-- ==== Sys2Proof/Machine/SlotRun.lean ====
section
/-! DEFINITION. Slots that start, run and stop (R130, R144, R161, R163), and the bank frame boundaries of a window (R20, R75,
R82, R83, R87, R119). -/

namespace Sys2Proof.Machine

/-! ### Enable, disable, reset (R161, R163) -/

/-- The slot and its shadow. -/
def State.withShadow (s : State) (n : Nat) : List Nat :=
  match s.shadowOf n with
  | some m => [n, m]
  | none => [n]

/-- Sets ENABLE: the slot starts at the next boundary, its shadow with it. -/
def State.slotOn (s : State) (n : Nat) : State :=
  (s.withShadow n).foldl (fun t m => (t.put (H.ENABLE .slot) m 1).setSlot m { t.slot m with startDue := true }) s

/-- Clears ENABLE: a running slot stops at the next boundary, its shadow with it. -/
def State.slotOff (s : State) (n : Nat) : State :=
  (s.withShadow n).foldl (fun t m => (t.put (H.ENABLE .slot) m 0).setSlot m
    { t.slot m with startDue := false, stopDue := t.on F.SLOT_STAT_RUNNING m }) s

/-- A write of 1 to a slot's ENABLE (R161). -/
def slotEnable (n : Nat) (s : State) : Except Reason State :=
  if s.on F.SLOT_STAT_SHADOW n then .error .busy
  else if s.enabled .slot n then .ok s
  else match (s.slot n).applied with
    | none => .error .range
    | some b => if b.kind = 0 then .error .range else .ok (s.slotOn n)

/-- A write of 0 to a slot's ENABLE (R161). -/
def slotDisable (n : Nat) (s : State) : Except Reason State :=
  if s.on F.SLOT_STAT_SHADOW n then .error .busy
  else if s.enabled .slot n then .ok (s.slotOff n) else .ok s

/-- The total latency of a slot in ticks, from the bank input to the delay-line output (R145). -/
def State.slotTransit (s : State) (n : Nat) (b : Bind) : Nat :=
  s.get F.SLOT_LAT_LAT n / 16 + (s.actDelay n + s.eqOf n) * b.ticks / 1024

/-- The slot starts at a boundary: its delay is in force in full, its line filled with zeros flagged NOT_RX (R144, R161). -/
def State.slotStart (s : State) (n : Nat) : State :=
  let h := s.slot n
  match h.applied with
  | none => s.setSlot n { h with startDue := false }
  | some b =>
    let t := (s.delayRest n h.target).put F.SLOT_STAT_RUNNING n 1
    let fill := (h.target + t.eqOf n) * b.ticks / 1024
    let t := t.setSlot n { t.slot n with startDue := false, line := [(t.now + t.slotTransit n b, fill, true)],
                                         zeroOut := true, zeroAcc := 0, gainSeen := t.gainLog.length }
    let t := (t.trimLine n).blerStop n
    let t := if h.slewFrom = h.target then t else t.raise .slot n Ev.dlyReached
    match b.context with
    | some c => if t.on F.SLOT_STAT_SHADOW n then t else t.ctxRefresh c
    | none => t

/-- The slot stops: its line is discarded, its detectors are reset, its lane and its context lose the stream (R161, R202). -/
def State.slotStop (s : State) (n : Nat) : State :=
  let t := s.delayRest n (s.slot n).target
  let t := (t.setSlot n { t.slot n with stopDue := false, line := [], zeroAcc := 0, zeroOut := true }).put
    F.SLOT_STAT_RUNNING n 0
  let t := (t.resetDetectors n).rdsEnd n
  match (s.slot n).applied with
  | none => t
  | some b => match b.context with
    | some c => if t.on F.SLOT_STAT_SHADOW n then t else t.ctxRefresh c
    | none => t

/-- The effect of a reset of a slot (R163). -/
def State.slotReset (s : State) (n : Nat) : State :=
  let t := (s.slotOff n).slotLeave n
  let t := (t.withShadow n).foldl (fun u m => u.slotStop m) t
  let ctx := match (s.slot n).applied with | some b => b.context | none => none
  let t := ((t.releaseShadow n).freePotsOf (.slotLine n)).setSlot n {}
  let t := ((t.setLane n {}).resetLane n).resetRegs .slot n
  match ctx with
  | some c => t.ctxRefresh c
  | none => t

/-- The slot starts at the boundary, if its start is due. -/
def execSlotStart (n : Fin 512) (s : State) : Host.Outcome State Fault Refusal :=
  if (s.slot n.val).startDue then .next (s.slotStart n.val) else .next s

/-- The slot stops at the boundary, if its stop is due. -/
def execSlotStop (n : Fin 512) (s : State) : Host.Outcome State Fault Refusal :=
  if (s.slot n.val).stopDue then .next (s.slotStop n.val) else .next s

/-! ### Bank frames (R75, R130) -/

/-- The ticks of a bank frame of 128 input samples. -/
def frameTicks (n : Nat) : Nat := if isLmh n then 1024 else 128

/-- A span has left a slot: its zeros are counted in whole output samples, ZERO_IN at the first zero after a real one
(R130, R165). -/
def State.spanOut (s : State) (n ticks span : Nat) (zero : Bool) : State :=
  let h := s.slot n
  if zero then
    let acc := h.zeroAcc + span
    let t := (s.setSlot n { h with zeroAcc := acc % ticks, zeroOut := true }).count F.SLOT_CULL_ZERO_COUNT n (acc / ticks)
    if h.zeroOut then t else t.raise .slot n Ev.zeroIn
  else s.setSlot n { h with zeroOut := false }

/-- The spans whose time has come leave the slot. -/
def State.lineOut (s : State) (n ticks : Nat) : List (Nat × Nat × Bool) → State
  | [] => s.setSlot n { s.slot n with line := [] }
  | (due, span, zero) :: r =>
    if due ≤ s.now then State.lineOut (s.spanOut n ticks span zero) n ticks r
    else s.setSlot n { s.slot n with line := (due, span, zero) :: r }

/-- A bank frame enters a running slot, and what has passed through it leaves. -/
def State.slotFrame (s : State) (n : Nat) (b : Bind) (zero : Bool) : State :=
  if s.on F.SLOT_STAT_RUNNING n then
    s.lineOut n b.ticks ((s.slot n).line ++ [(s.now + s.slotTransit n b, frameTicks b.window, zero)])
  else s

/-- The counter of a zero flag (R75), by its bit in R404. -/
def cullFld (flag : Nat) : Fld :=
  if flag = 0 then F.FE_CULL_RETUNE_COUNT else if flag = 1 then F.FE_CULL_NOT_RX_COUNT else F.FE_CULL_CAL_COUNT

/-- The frame that ends is counted by its flag and enters the window's slots. -/
def State.frameEnds (s : State) (n : Nat) : State :=
  let flag := (s.fe n).frameFlag
  let t := match flag with
    | some k => if s.powered .fe n then s.count (cullFld k) n 128 else s
    | none => s
  (s.windowSlots n).foldl (fun u p => u.slotFrame p.1 p.2 flag.isSome) t

/-- A burst counts the frame that ends; its counting starts at the first boundary that carries real samples (R82, R83). -/
def State.burstBoundary (s : State) (n : Nat) : State :=
  match (s.fe n).burst with
  | none => s
  | some b =>
    if b.counting then
      (if b.frames then s else s.put F.FE_BURST_DONE_COUNT n (s.get F.FE_BURST_DONE_COUNT n + 1)).burstEndIfDue n
    else if s.zeroFlag n = none then s.setFe n { s.fe n with burst := some { b with counting := true } }
    else s

/-- Slots of the window that wait for the boundary stop and start (R161). -/
def State.slotsBoundary (s : State) (n : Nat) : State :=
  (s.windowSlots n).foldl (fun t p =>
    let t := if (t.slot p.1).stopDue then t.slotStop p.1 else t
    if (t.slot p.1).startDue then t.slotStart p.1 else t) s

/-- Chains that saturated in the frame (R165). -/
def State.satSlots (s : State) (n : Nat) (l : List (Fin 512)) : State :=
  l.foldl (fun t m =>
    if t.on F.SLOT_STAT_RUNNING m.val && (match (t.slot m.val).applied with | some b => b.window == n | none => false) then
      (t.put F.SLOT_STAT_SAT m.val 1).raise .slot m.val Ev.sat
    else t) s

/-- A bank frame boundary of window f, in a frame of which `fullScale` ADC samples reached full-scale code: the frame that
ends is counted; retunes start, the rotation handover switches, gain and tuner changes and slots take effect; the flag of
the next frame is decided. The sample path stands still without the PLL and until the window resumes (R300, R301). -/
def execBankFrame (f : Fin 8) (fullScale : Nat) (sat : List (Fin 512)) (s : State) : Host.Outcome State Fault Refusal :=
  let n := f.val
  if !s.domOn 11 || !s.pllLocked || (s.fe n).stopped.isSome then .next s
  else
    let t := ((s.frameEnds n).satSlots n sat).gainFast n fullScale
    let t := (t.puts n [(F.BANK_FRAME_LO_TIME, s.now % 2 ^ 32), (F.BANK_FRAME_HI_TIME, s.now / 2 ^ 32)])
    let t := t.retuneStart1 n
    let t := match (t.hand (kindOf n)).run with
      | some (w, _) => if w = n then t.rotationSwitchIfDue (kindOf n) else t
      | none => t
    let t := ((t.gainStepIfDue n).tunerBoundary n).slotsBoundary n
    .next ((t.latchFrame n).burstBoundary n)

end Sys2Proof.Machine
end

━━━━━━

Taking the records above as input, show every line in which the word "List" is present.

def State.withShadow (s : State) (n : Nat) : List Nat :=
def State.lineOut (s : State) (n ticks : Nat) : List (Nat × Nat × Bool) → State
def State.satSlots (s : State) (n : Nat) (l : List (Fin 512)) : State :=
def execBankFrame (f : Fin 8) (fullScale : Nat) (sat : List (Fin 512)) (s : State) : Host.Outcome State Fault Refusal :=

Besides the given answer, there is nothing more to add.